Nonsense

Why would I use a Webpack?

Question: I am having a hard time grasping why I would use Webpack, and what it is really for. […] It seems like I can't just drop a script in my page anymore.

Loading JavaScript

Instead of focusing just on the particularities of Webpack, I think it's more interesting and useful to extend the question to all JavaScript Packers. Frequently called bundlers, there are a number of tools, such as Webpack, Rollup, Browserify, Parcel, JSPM, and a lot more, which offer a similar function. It can also be achieved, to a fair extent, with custom scripts.

In any case, let us be clear that you sure can just drop a script tag in your page. It's a totally valid solution and it is, in fact, still used in certain situations.

That said, let's try understand what “the problem” is and walk all the way to what a generic solution (such as Browserify, Webpack, etc). Notice, though, that some of these tools can also process other types of assets (CSS, images, fonts…) but we will only focus on JavaScript.

Origins

So you have a single script for your page. We could imagine that the whole script may be, say, 500 lines of JS. Life's mostly ok, the script is manageable, not excessively big. But, as time goes by, the project grows and you start adding more functionalities to the page (or application). It may also happen that your company hires some more developers to work with you on that JavaScript.

You might just continue with your current configuration. A single script file and you (and maybe others) start adding functionality to it. You're bound to encounter 2 main problems:

  • First, your single script file will grow. It will get bigger with each functionality you add. This is bad because large files are harder to maintain, it is clumsier to find particular sections in them and it's also harder to have many developers working on the same file at the same time.
  • Second, you might want to use some external libraries. This is not a problem in itself, but in a moment we'll see how it may add up to the whole situation.

Splitting code

With this problem in mind, we obviously decide to split this large file into several smaller files. This is not only because of the large file problem, of course, it is also a good practice to separate things into independent parts to keep our code better organized and clean. So we might want to separate functions that deal with DOM manipulation from others that deal with XHR calls or data processing, etc.

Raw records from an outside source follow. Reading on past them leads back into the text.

def lastEvent (x : StartUp) (rest : List MeasureRequest) : State :=
  { up with
    startUp := x
    hash := { up.hash with running := some { client := .measure,
                                             job := shaJob (strBytes (0#256 : Digest) ++ strBytes (1#256 : Digest)),
                                             withdrawn := false } }
    measure := { up.measure with service := some (.eventExtend .ownershipReleased 1#256),
                                 internal := .event .ownershipReleased :: rest } }

def busyPart : State := { fetch (.heldForRoom 3#16) (owned up) with
  exch := { (fetch (.heldForRoom 3#16) up).exch with base := 0x1234567890ABCDFF#64, attention := 0x155#9, ack := 9#32 } }

/-- What `Obligations.StepRunsTheFrontCommand` supposes is met, clause by clause. -/
theorem witness_stepRunsTheFrontCommand :
    (waitingCmd [Instr.settleAck 4#32, Instr.settle] up).pending = [Instr.settleAck 4#32, Instr.settle]
    ∧ up.pending = [] := by
  repeat' apply And.intro
  all_goals decide +kernel

/-- What `Obligations.PowerUpAndResetLeaveEveryBlockReset` supposes is met, clause by clause. -/
theorem witness_powerUpAndResetLeaveEveryBlockReset :
    inReset.powered = true
    ∧ (atStep (StartUp.step4 1) [{ write := Write.kind 7 settledKind, answerTo := WriteTo.nobody }]
        (stored (onTrial SignerClass.root))).powered = true := by
  repeat' apply And.intro
  all_goals decide +kernel

/-- What `Obligations.UnreachablePartsStayAsTheyAre` supposes is met, clause by clause. -/
theorem witness_unreachablePartsStayAsTheyAre :
    inReset.reachable = false
    ∧ off.powered = false
    ∧ Instr.settle ≠ Instr.powerUp
    ∧ inReset.resetLine = true
    ∧ up.powered = true
    ∧ up.resetLine = false
    ∧ busyPart.powered = true
    ∧ busyPart.resetLine = false
    ∧ busyPart.exch.fetcher = Fetcher.heldForRoom 3#16
    ∧ up.exch.fetcher ∈ [Fetcher.stopped, Fetcher.waitingStartUp, Fetcher.reading, Fetcher.sleeping] := by
  repeat' apply And.intro
  all_goals decide +kernel
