-- ==== Sys2Proof/Proofs/AbandonedCards.lean ====
section
/-! SUPPORT. What an ABANDON brings the card in work at each of its stages, and what the work that it marks ends in (R24, R46, R60, R90,
R117, R137, R143, R147). -/
namespace Sys2Proof.Machine
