@[simp] theorem State.credRemove_watch (c : Card) (s : State) : (s.credRemove c).watch = s.watch := by
  unfold State.credRemove
  split
  · simp
  · refine State.onRecord_watch _ _ _ fun e t => ?_
    (repeat' split) <;> simp

@[simp] theorem State.credDescribe_watch (c : Card) (s : State) : (s.credDescribe c).watch = s.watch := by
  unfold State.credDescribe
  split <;> simp

@[simp] theorem State.decayAll_watch (s : State) : s.decayAll.watch = s.watch := by
  unfold State.decayAll
  split <;> simp

@[simp] theorem State.emptyPlaces_watch (l : List (Fin 32)) (s : State) : (s.emptyPlaces l).watch = s.watch :=
  foldl_watch _ (by simp) l s

@[simp] theorem State.answerCredWipe_watch (w : WipeTally) (s : State) : (s.answerCredWipe w).watch = s.watch := rfl

@[simp] theorem State.credentialWipeOrder_watch (s : State) : s.credentialWipeOrder.watch = s.watch := by
  unfold State.credentialWipeOrder
  dsimp only
  (repeat' split) <;> simp

@[simp] theorem State.credWipeEnd_watch (ok : Bool) (s : State) : (s.credWipeEnd ok).watch = s.watch := by
  unfold State.credWipeEnd
  (repeat' split) <;> simp

@[simp] theorem State.credService_watch (x : Option CredService) (s : State) : (s.credService x).watch = s.watch := rfl

@[simp] theorem State.pairingDraw_watch (l : List Byte) (l2 : List Byte) (p : Policy) (s : State) :
    (s.pairingDraw l l2 p).watch = s.watch := rfl

@[simp] theorem State.pairingRequest_watch (s : State) : s.pairingRequest.watch = s.watch := by
  unfold State.pairingRequest
  dsimp only
  (repeat' split) <;> simp

@[simp] theorem State.pairingHashed_watch (salt : Salt) (l : List Byte) (p : Policy) (x : Digest) (s : State) :
    (s.pairingHashed salt l p x).watch = s.watch := by
  simp [State.pairingHashed]

@[simp] theorem State.pairingEnd_watch (ok : Bool) (s : State) : (s.pairingEnd ok).watch = s.watch := by
  unfold State.pairingEnd
  (repeat' split) <;> simp

@[simp] theorem State.credGateAnswer_watch (ok : Bool) (s : State) : (s.credGateAnswer ok).watch = s.watch := by
  unfold State.credGateAnswer
  (repeat' split) <;> simp

@[simp] theorem State.credBindingAnswer_watch (ok : Bool) (s : State) : (s.credBindingAnswer ok).watch = s.watch := by
  unfold State.credBindingAnswer
  (repeat' split) <;> simp

@[simp] theorem State.credHashEnd_watch (x : Digest) (s : State) : (s.credHashEnd x).watch = s.watch := by
  unfold State.credHashEnd
  (repeat' split) <;> simp

@[simp] theorem State.credHashWithdrawn_watch (s : State) : s.credHashWithdrawn.watch = s.watch := by
  unfold State.credHashWithdrawn
  (repeat' split) <;> simp

@[simp] theorem State.credWriteEnd_watch (w : Write) (ok : Bool) (s : State) : (s.credWriteEnd w ok).watch = s.watch := by
  unfold State.credWriteEnd
  (repeat' split) <;> simp

@[simp] theorem State.refreshEnd_watch (w : Write) (ok : Bool) (s : State) : (s.refreshEnd w ok).watch = s.watch := by
  unfold State.refreshEnd
  (repeat' split) <;> simp

@[simp] theorem State.credWriteOver_watch (w : Write) (s : State) : (s.credWriteOver w).watch = s.watch := by
  unfold State.credWriteOver
  split <;> simp

@[simp] theorem State.resumeAttempt_watch (s : State) : s.resumeAttempt.watch = s.watch := by
  unfold State.resumeAttempt
  (repeat' split) <;> simp

@[simp] theorem State.presenceRequest_watch (s : State) : s.presenceRequest.watch = s.watch := by
  unfold State.presenceRequest
  (repeat' split) <;> simp

@[simp] theorem State.claimRequest_watch (s : State) : s.claimRequest.watch = s.watch := by
  unfold State.claimRequest
  (repeat' split) <;> simp

@[simp] theorem State.claimEnd_watch (ok : Bool) (s : State) : (s.claimEnd ok).watch = s.watch := by
  unfold State.claimEnd
  dsimp only
  (repeat' split) <;> simp

@[simp] theorem State.credAbandon_watch (s : State) : s.credAbandon.watch = s.watch := by
  unfold State.credAbandon
  (repeat' split) <;> simp

/-! ### The measure unit -/

@[simp] theorem State.beginMeasure_watch (code : Word16) (body : Card → State → State) (s : State) (hb : ∀ x t,
    (body x t).watch = t.watch) :
    (s.beginMeasure code body).watch = s.watch := by
  unfold State.beginMeasure
  split <;> simp [hb]

@[simp] theorem State.measureStage_watch (stage : MeasureStage) (s : State) : (s.measureStage stage).watch = s.watch := rfl

@[simp] theorem State.measureHandBack_watch (o : CardOutcome) (d : Option Word32) (b : List OutByte) (s : State) :
    (s.measureHandBack o d b).watch = s.watch := by
  unfold State.measureHandBack
  split <;> simp

@[simp] theorem State.measureBad_watch (n : Nat) (s : State) : (s.measureBad n).watch = s.watch := by simp [State.measureBad]

@[simp] theorem State.measureRefuse_watch (o : CardOutcome) (s : State) : (s.measureRefuse o).watch = s.watch := by
  simp [State.measureRefuse]

@[simp] theorem State.extend_watch (c : Card) (s : State) : (s.extend c).watch = s.watch := by
  unfold State.extend
  (repeat' split) <;> simp

@[simp] theorem State.readChains_watch (c : Card) (s : State) : (s.readChains c).watch = s.watch := by
  unfold State.readChains
  split <;> simp

@[simp] theorem State.readRecords_watch (c : Card) (s : State) : (s.readRecords c).watch = s.watch := by
  unfold State.readRecords
  dsimp only
  (repeat' split) <;> simp

@[simp] theorem State.quoteSigned_watch (l : List Byte) (n : Nat) (sig : Signature) (s : State) :
    (s.quoteSigned l n sig).watch = s.watch := rfl

@[simp] theorem State.resumeMeasure_watch (s : State) : s.resumeMeasure.watch = s.watch := by
  unfold State.resumeMeasure
  (repeat' split) <;> simp

@[simp] theorem State.holdWaitingJob_watch (s : State) : s.holdWaitingJob.watch = s.watch := by
  unfold State.holdWaitingJob
  split <;> simp

@[simp] theorem State.requestsArrive_watch (s : State) : s.requestsArrive.watch = s.watch := by simp [State.requestsArrive]

@[simp] theorem State.endService_watch (s : State) : s.endService.watch = s.watch := by simp [State.endService]

@[simp] theorem State.answerCheck_watch (c : Checker) (ok : Bool) (s : State) : (s.answerCheck c ok).watch = s.watch := by
  unfold State.answerCheck
  dsimp only
  (repeat' split) <;> simp

@[simp] theorem State.measureService_watch (x : MeasureService) (s : State) : (s.measureService x).watch = s.watch := rfl

@[simp] theorem State.serveEvent_watch (s : State) : s.serveEvent.watch = s.watch := by
  unfold State.serveEvent
  split <;> simp

@[simp] theorem State.serveCheck_watch (s : State) : s.serveCheck.watch = s.watch := by
  unfold State.serveCheck
  dsimp only
  (repeat' split) <;> simp

@[simp] theorem State.serveChainRead_watch (s : State) : s.serveChainRead.watch = s.watch := by
  unfold State.serveChainRead
  (repeat' split) <;> simp

@[simp] theorem State.pauseOr_watch (r : MeasureResume) (next : State → State) (s : State) (hb : ∀ t, (next t).watch = t.watch) :
    (s.pauseOr r next).watch = s.watch := by
  unfold State.pauseOr
  split <;> simp [hb]

@[simp] theorem State.measureHashPiece_watch (j : HashJob) (s : State) : (s.measureHashPiece j).watch = s.watch := by
  unfold State.measureHashPiece
  split <;> simp

@[simp] theorem State.measureHashWithdrawn_watch (s : State) : s.measureHashWithdrawn.watch = s.watch := by
  unfold State.measureHashWithdrawn
  (repeat' split) <;> simp

@[simp] theorem State.measureCurveEnd_watch (sig : Signature) (s : State) : (s.measureCurveEnd sig).watch = s.watch := by
  unfold State.measureCurveEnd
  (repeat' split) <;> simp

@[simp] theorem State.measureAbandon_watch (s : State) : s.measureAbandon.watch = s.watch := by
  unfold State.measureAbandon
  (repeat' split) <;> simp

/-! ### Start-up -/

@[simp] theorem State.startStep2_watch (s : State) : s.startStep2.watch = s.watch := by simp [State.startStep2]

@[simp] theorem State.startStep3_watch (s : State) : s.startStep3.watch = s.watch := rfl

@[simp] theorem State.startStep4_watch (s : State) : s.startStep4.watch = s.watch := rfl

@[simp] theorem State.atStep_watch (x : StartUp) (s : State) : (s.atStep x).watch = s.watch := rfl

@[simp] theorem State.startStep8_watch (s : State) : s.startStep8.watch = s.watch := by
  unfold State.startStep8
  dsimp only
  (repeat' split) <;> simp

@[simp] theorem State.startStep6_watch (s : State) : s.startStep6.watch = s.watch := rfl

/-! ### The rows that leave the watch as it is -/

@[simp] theorem State.whenReachable_watch (next : State → State) (s : State) (hb : ∀ t, (next t).watch = t.watch) :
    (s.whenReachable next).watch = s.watch := by
  unfold State.whenReachable
  split <;> simp [hb]

@[simp] theorem State.setEnable_watch (enable : Bool) (s : State) : (s.setEnable enable).watch = s.watch := by
  unfold State.setEnable
  dsimp only
  split <;> simp

@[simp] theorem State.writeAck_watch (v : Word32) (s : State) : (s.writeAck v).watch = s.watch := by
  unfold State.writeAck
  dsimp only
  split <;> simp

@[simp] theorem State.clearAttention_watch (v : Word32) (s : State) : (s.clearAttention v).watch = s.watch := rfl

@[simp] theorem State.nudge_watch (s : State) : s.nudge.watch = s.watch := by
  unfold State.nudge
  (repeat' split) <;> simp

@[simp] theorem State.hostStores_watch (h : HostWrites) (s : State) : (s.hostStores h).watch = s.watch := rfl

@[simp] theorem State.writePage_watch (page off : Nat) (l : List Byte) (s : State) : (s.writePage page off l).watch = s.watch := rfl

@[simp] theorem State.writeOutput_watch (c : Card) (ok : Bool) (n : Nat) (l : List Byte) (s : State) :
    (s.writeOutput c ok n l).watch = s.watch := rfl

@[simp] theorem State.stopFetcher_watch (s : State) : s.stopFetcher.watch = s.watch := rfl

@[simp] theorem State.enterFaulted_watch (f : FaultCode) (n : Nat) (b : Bool) (s : State) : (s.enterFaulted f n b).watch = s.watch := by
  unfold State.enterFaulted
  split
  · refine (foldl_watch _ (fun s c => State.freeBuffer_watch c s) _ _).trans ?_
    dsimp only
    split <;> simp
  · rfl

@[simp] theorem State.finishOpening_watch (s : State) : s.finishOpening.watch = s.watch := rfl

@[simp] theorem State.openArea_watch (h : HostWrites) (a : OpenAnswer) (s : State) : (s.openArea h a).watch = s.watch := by
  unfold State.openArea State.controlIgnored
  dsimp only
  (repeat' split) <;> simp

@[simp] theorem State.closeWhenEmpty_watch (s : State) : s.closeWhenEmpty.watch = s.watch := by
  unfold State.closeWhenEmpty
  split <;> simp

@[simp] theorem State.closeCommand_watch (s : State) : s.closeCommand.watch = s.watch := by
  unfold State.closeCommand State.controlIgnored
  dsimp only
  (repeat' split) <;> simp

@[simp] theorem State.abandonUnbegun_watch (b : Buffer) (s : State) : (s.abandonUnbegun b).watch = s.watch := by
  unfold State.abandonUnbegun
  dsimp only
  split <;> simp

@[simp] theorem State.noCard_watch (s : State) : s.noCard.watch = s.watch := by
  unfold State.noCard
  split <;> simp

@[simp] theorem State.candidateFound_watch (n : Nat) (c : Card) (s : State) : (s.candidateFound n c).watch = s.watch := by
  unfold State.candidateFound State.holdFetcher
  (repeat' split) <;> simp

@[simp] theorem State.wrongTicket_watch (n : Nat) (s : State) : (s.wrongTicket n).watch = s.watch := by
  unfold State.wrongTicket
  split <;> simp

@[simp] theorem State.readChain_watch (s : State) : s.readChain.watch = s.watch := by
  unfold State.readChain
  dsimp only
  (repeat' split) <;> simp

@[simp] theorem State.completeOpening_watch (s : State) : s.completeOpening.watch = s.watch := by
  unfold State.completeOpening
  (repeat' split) <;> simp

@[simp] theorem State.readingPass_watch (h : HostWrites) (s : State) : (s.readingPass h).watch = s.watch := by
  unfold State.readingPass
  (repeat' split) <;> simp

@[simp] theorem State.routeCard_watch (c : Card) (s : State) : (s.routeCard c).watch = s.watch := by
  unfold State.routeCard
  dsimp only
  (repeat' split) <;> simp

@[simp] theorem State.cardTake_watch (h : HostWrites) (s : State) : (s.cardTake h).watch = s.watch := by
  unfold State.cardTake State.takeCard
  dsimp only
  (repeat' split) <;> simp

@[simp] theorem State.writeReply_watch (e : Settlement) (s : State) : (s.writeReply e).watch = s.watch := by
  simp [State.writeReply]

@[simp] theorem State.writeSettled_watch (e : Settlement) (s : State) : (s.writeSettled e).watch = s.watch := rfl

@[simp] theorem State.unhold_watch (s : State) : s.unhold.watch = s.watch := by
  unfold State.unhold
  split <;> simp

@[simp] theorem State.closeIfDone_watch (s : State) : s.closeIfDone.watch = s.watch := by
  unfold State.closeIfDone
  split <;> simp

@[simp] theorem State.tallySettle_watch (e : Settlement) (rest : List Settlement) (s : State) :
    (s.tallySettle e rest).watch = s.watch := by
  unfold State.tallySettle
  dsimp only
  split <;> simp

@[simp] theorem State.settleCard_watch (s : State) : s.settleCard.watch = s.watch := by
  unfold State.settleCard
  (repeat' split) <;> simp

@[simp] theorem State.openingFault_watch (a : OpenAnswer) (fails : State → State) (h : HostWrites) (s : State)
    (hb : ∀ t, (fails t).watch = t.watch) : (s.openingFault a fails h).watch = s.watch := by
  unfold State.openingFault
  split <;> simp [hb]

@[simp] theorem State.passFault_watch (fails : State → State) (h : HostWrites) (s : State) (hb : ∀ t, (fails t).watch = t.watch) :
    (s.passFault fails h).watch = s.watch := by
  unfold State.passFault
  split <;> simp [hb]

@[simp] theorem State.takeFault_watch (f : FaultCode) (before : Nat → State → State) (h : HostWrites) (b : Bool) (s : State)
    (hb : ∀ n t, (before n t).watch = t.watch) : (s.takeFault f before h b).watch = s.watch := by
  unfold State.takeFault
  (repeat' split) <;> simp [hb]

@[simp] theorem State.settleFault_watch (before : Settlement → State → State) (card : Settlement → Nat) (h : HostWrites) (b : Bool)
    (s : State) (hb : ∀ e t, (before e t).watch = t.watch) : (s.settleFault before card h b).watch = s.watch := by
  unfold State.settleFault
  (repeat' split) <;> simp [hb]

@[simp] theorem State.accessFails_watch (x : FailedAccess) (h : HostWrites) (b : Bool) (s : State) :
    (s.accessFails x h b).watch = s.watch := by
  unfold State.accessFails
  split
  · simp
  · simp
  · exact State.openingFault_watch _ _ _ _ fun t => by split <;> simp
  · simp
  · exact State.passFault_watch _ _ _ fun t => by split <;> simp
  · simp
  · simp
  · exact State.takeFault_watch _ _ _ _ _ fun n t => State.writePage_watch _ _ _ t
  all_goals simp

@[simp] theorem State.storedDebtRefresh_watch (s : State) : s.storedDebtRefresh.watch = s.watch := by
  unfold State.storedDebtRefresh
  split <;> simp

Say we originally had reached some 10kLOCs and we quickly break the file into smaller pieces and we get, e.g., 20 smaller, 500LOC files. Not great but definitely better.

But how do we manage these files? The simplest approach is, well, simply drop 20 script tags in our page. Well, or maybe 20 plus some other 5-6 libraries we've added in the process. (Say jQuery and a couple of plug-ins, or whatever you may think of.)

There's one thing we have to take into account, though: order. We have to be careful to insert these tags in a particularly chosen order because, of course, we have to make sure that things (some utility function, for example) are available before other parts try to use them.

Now life is better in some aspects. We have smaller files which helps a lot. But not everything is nice. We've added these other concerns we have to take care of. And the problem we've added is not only the order of those 30 <script> tags. There's also the fact that when developers add new functions, they have to think where they put them. In what file should they put it so that it is available when needed? Will it be better to add one more file and one more <script> tag?

Also, now that we've learned about separating concerns, we seem to be producing a much larger number of smaller files and we probably want to keep them organized into folders and such.

We quickly reach 50, 80, a hundred JavaScript files. We can see the code is much better now but we can also see these new problems.

New problems

More problems appear. We have the number of <script> tags, the order we have to maintain… and now something else: Those files define a lot of names. Names of functions, names of variables. And when you're editing a file you don't really see what names other files have already used. Collisions appear. Development becomes a tedious task of remembering a lot of used names or finding some convention or… Maybe we can look for a solution for this?

So we reach out (to our own knowledge, some book, tutorial, ask someone on reddit, whatever) and we discover “Module Patterns” (probably the “Revealing Module Pattern”). I'm not going to explain this pattern. If you need to, you can read about it all over the web, but suffice to say that it is a structure like so…

    let something = (function() {
        // "so called private" code here
        // ...

        // and then...
        return {
            publicOne: ...,
            publicTwo: ...
        };
    })();

…which basically provides you, through a closure, with some encapsulation. The thing returned and assigned to something has some visible methods and/or properties, and those methods have access to the local stuff defined inside the function expression which no one else has access to. So, to some extent, it is a structure that allows you to write some encapsulated blocks with “private” visibility. Why this is good for your problem?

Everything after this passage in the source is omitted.